Nutrition pros sound off on common cholesterol beliefs — and dispel those that are dated.

Nearly 4 in 10 Americans have high cholesterol, which is defined as total blood cholesterol above 200 mg/dL, according to the U.S. Centers for Disease Control and Prevention (CDC). While the "cholesterol-free" and "low-fat" crazes in the 1980s and '90s may have led you to believe that foods with cholesterol are the culprit, there's actually so much more that goes into your overall cholesterol ratio.

"It's not about food. Several other lifestyle risk factors are related to overall risk of cardiovascular disease, such as smoking, diabetes, high blood pressure, and stress," says Rachel Fine, RD, a registered dietitian and owner of the nutrition counseling firm To The Pointe Nutrition in New York City.

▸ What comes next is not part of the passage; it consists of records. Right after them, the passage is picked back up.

-- ==== Sys2Proof/Machine/StateStream.lean ====
section
/-! DEFINITION. State of the Dernus fabric: streams, their endpoints and the external link (08). -/

namespace Sys2Proof.Machine

/-- An endpoint (R278, R311). -/
structure Endpoint where
  /-- RING rather than UNIT -/
  ring : Bool
  /-- on the peer's side of the link -/
  peer : Bool
  /-- unit ID; 0xFFFE for RING -/
  unit : Nat
  /-- stream port of the unit -/
  port : Nat
  /-- ring placement; 0 for UNIT -/
  place : Nat
  deriving DecidableEq, Repr

/-- A descriptor ring (R293): its size, and what the module remembers of it. The header and the descriptors stand in the
ring placement. -/
structure RingState where
  sizeLog2 : Nat
  posted : U32
  completed : U32
  /-- stopped by RING_ERROR (R294) -/
  error : Bool
  /-- module time of the last STREAM_RING (R297) -/
  notifiedAt : Option Nat
  /-- a NOTIFY held back by the 50 µs of R297 -/
  owed : Bool
  deriving DecidableEq, Repr

/-- A ring not in use. -/
def RingState.none : RingState :=
  { sizeLog2 := 4, posted := 0, completed := 0, error := false, notifiedAt := Option.none, owed := false }

/-- A message on its way to one consumer. -/
structure Sending where
  seq : Nat
  msg : Msg
  /-- flits whose credits are taken: those sent, or all of them under a drop policy (R283, R289) -/
  paid : Nat
  /-- flits sent -/
  sent : Nat
  /-- flits arrived -/
  arrived : Nat
  deriving DecidableEq, Repr

/-- A message presented that waits at the producer port under BLOCK (R288). -/
structure Presented where
  seq : Nat
  msg : Msg
  /-- its consumers have it in their queues: a direct stream is sending it -/
  offered : Bool
  /-- consumers that joined after it was presented (R299) -/
  skip : List Nat
  deriving DecidableEq, Repr

/-- A consumer of a stream. -/
structure Consumer where
  ep : Endpoint
  /-- absent, with the cause of STREAM_STATE (R299) -/
  absent : Option Nat
  /-- credits held by the producer port (R283) -/
  credits : Nat
  /-- flit buffers freed and not yet returned (R283) -/
  freed : Nat
  /-- flit buffers occupied and not yet freed (R296) -/
  occupied : Nat
  /-- DELIVERED, 32 bits -/
  delivered : U32
  /-- DROPPED, 32 bits -/
  dropped : U32
  /-- messages lost since the last one delivered (R281) -/
  lost : Nat
  /-- messages to send or being sent, oldest first -/
  queue : List Sending
  /-- whole messages that wait for a descriptor: sequence, messages lost before it, message (R296) -/
  got : List (Nat × Nat × Msg)
  ring : RingState
  /-- a DETACH waits for the message boundary (R301) -/
  detaching : Bool
  deriving DecidableEq, Repr

/-- A stream (R277). -/
structure Stream where
  handle : Nat
  /-- creating channel -/
  ch : Nat
  policy : Nat
  backed : Bool
  credits : Nat
  maxMsg : Nat
  rate : Nat
  slots : Nat
  backing : Nat
  producer : Endpoint
  /-- the producer is absent, with the cause (R298) -/
  absent : Option Nat
  pRing : RingState
  /-- consumers by index 0–7 -/
  consumers : Bank Consumer
  /-- MSG_SEQ of the next message (R280) -/
  nextSeq : U32
  /-- DROPPED_ALL, 32 bits -/
  droppedAll : U32
  /-- messages presented under BLOCK and not yet wholly sent or given a slot, oldest first -/
  out : List Presented
  /-- slots held, oldest first: sequence and message -/
  held : List (Nat × Msg)
  /-- module time of the last STREAM_DROPS (R292) -/
  dropsAt : Option Nat
  /-- number on the external link, 2–1,023; none for a local stream (R305) -/
  linkNo : Option Nat
  /-- DESTROY with DRAIN in progress: requester and end of the 100 ms (R301) -/
  draining : Option (Requester × Nat)
  deriving DecidableEq, Repr

/-- LINK_STATUS.STATE (R315). -/
inductive LinkPhase where
  | disabled
  | absent
  | training
  | up
  | retraining
  | down
  deriving DecidableEq, Repr

/-- STATE codes (R315). -/
def LinkPhase.code : LinkPhase → Nat
  | .disabled => 0
  | .absent => 1
  | .training => 2
  | .up => 3
  | .retraining => 4
  | .down => 5

/-- The external link (R302–R309). -/
structure Link where
  /-- ENABLE, kept in KEEP (R315); shipped 0 (assumption 2) -/
  enable : Bool
  /-- MAX_WIDTH, kept in KEEP (R315); shipped 4 (assumption 2) -/
  maxWidth : Nat
  /-- TIME_FROM_PEER, kept in KEEP (R315); shipped 0 (assumption 2) -/
  timeFromPeer : Bool
  /-- STATE (R315); reset 0x00 -/
  phase : LinkPhase
  /-- LINK_PRSNT_N low for 10 ms (R306); reset 0 -/
  present : Bool
  /-- WIDTH (R315); reset 0 -/
  width : Nat
  /-- PEER_ROLE (R315); reset 0 -/
  peerRole : Nat
  /-- PEER_ID (R315); reset 0 -/
  peerId : Nat
  /-- link streams and flit buffers offered by the peer (R304); reset 0 -/
  peerOffer : Nat × Nat
  /-- EXCLUDED, 4 bits (R308); reset 0 -/
  excluded : Nat
  /-- module times of the retrains each lane caused within 10 s (R308); reset none -/
  laneRetrains : Bank (List Nat)
  /-- module time at which the training began (R309); reset none -/
  trainingSince : Option Nat
  /-- CAUSE of the training or retraining (R316); reset 0 -/
  cause : Nat
  /-- LINK_RETRAIN requests not yet completed (R315); reset none -/
  requests : List Requester
  /-- UP_TIME (R315); reset 0 -/
  upTime : Nat
  /-- CHECK_ERR, 32 bits; reset 0 -/
  checkErr : U32
  /-- REPLAYS, 32 bits; reset 0 -/
  replays : U32
  /-- RETRAINS, 32 bits; reset 0 -/
  retrains : U32
  /-- DOWNS, 32 bits; reset 0 -/
  downs : U32
  /-- SYNC_ERR by lane, 4 × 32 bits; reset 0 -/
  syncErr : List U32
  /-- CREDIT_OVF, 32 bits; reset 0 -/
  creditOvf : U32
  /-- module times of the CHECK failures of the last 1 ms (R307); reset none -/
  checkTimes : List Nat
  /-- module time at which the link went down, or last tried to train since (R309); reset none -/
  downAt : Option Nat
  /-- LINK_SEQ of the next sequenced flit sent, 8 bits (R304); reset 0 -/
  txSeq : Nat
  /-- replay buffer: flits sent and not acknowledged, oldest first, at most 128 (R304); reset empty -/
  replay : List LinkFlit
  /-- sequenced flits that wait for room in the replay buffer, oldest first (R304); reset none -/
  waiting : List LinkFlit
  /-- MSG_SEQ of the next message on the control stream, 32 bits (R280, R305); reset 0 -/
  ctlSeq : U32
  /-- messages arrived on the control stream whose channel's ring is full, oldest first (R189, R190); reset none -/
  ctlIn : List Slot
  /-- flits put on the wire, oldest first (model's own: what the peer receives); reset none -/
  wire : List LinkFlit
  /-- last LINK_SEQ received in order, 8 bits (R304); reset 255 -/
  rxSeq : Nat
  /-- flits accepted since the last ACK (R304); reset 0 -/
  unacked : Nat
  /-- times the oldest flit of the replay buffer has been resent in a row (R307); reset 0 -/
  resent : Nat
  /-- flits of messages arriving from the peer, by link stream: payload bytes so far (R280); reset none -/
  partials : Bank (List Byte)
  deriving DecidableEq, Repr

/-- The link at reset. -/
def Link.reset : Link :=
  { enable := false, maxWidth := 4, timeFromPeer := false, phase := .disabled, present := false, width := 0,
    peerRole := 0, peerId := 0, peerOffer := (0, 0), excluded := 0, laneRetrains := Bank.empty, trainingSince := none,
    cause := 0, requests := [], upTime := 0, checkErr := 0, replays := 0, retrains := 0, downs := 0,
    syncErr := [0, 0, 0, 0], creditOvf := 0, checkTimes := [], downAt := none,
    txSeq := 0, replay := [], waiting := [], ctlSeq := 0, ctlIn := [], wire := [], rxSeq := 255, unacked := 0, resent := 0,
    partials := Bank.empty }

/-- The Dernus fabric. -/
structure Fabric where
  /-- live streams by stream number 1–2,048 (R277); reset none -/
  streams : Bank Stream
  /-- the external link (R302) -/
  link : Link
  deriving DecidableEq, Repr

/-- No stream. -/
def Fabric.reset : Fabric := { streams := Bank.empty, link := Link.reset }

end Sys2Proof.Machine
end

And get this: Not all cholesterol is bad. In fact, your body requires it for many vital functions including constructing cells and making hormones, the CDC explains. Our liver even makes some itself.

"Blood cholesterol is a waxy, fat-like substance that circulates throughout our body and at the right levels — this is key — provides an array of health benefits," explains Mary Stewart, RD, LD, a registered dietitian and the founder of Cultivate Nutrition in Dallas. "Dietary cholesterol, on the other hand, is cholesterol ingested from animal products. The main food sources include egg yolks, beef, poultry, and dairy products."

Medical pros once believed that dietary cholesterol had a prominent role in our blood cholesterol, but the vast majority of research now confirms that for the majority of people dietary cholesterol does not drastically influence blood cholesterol.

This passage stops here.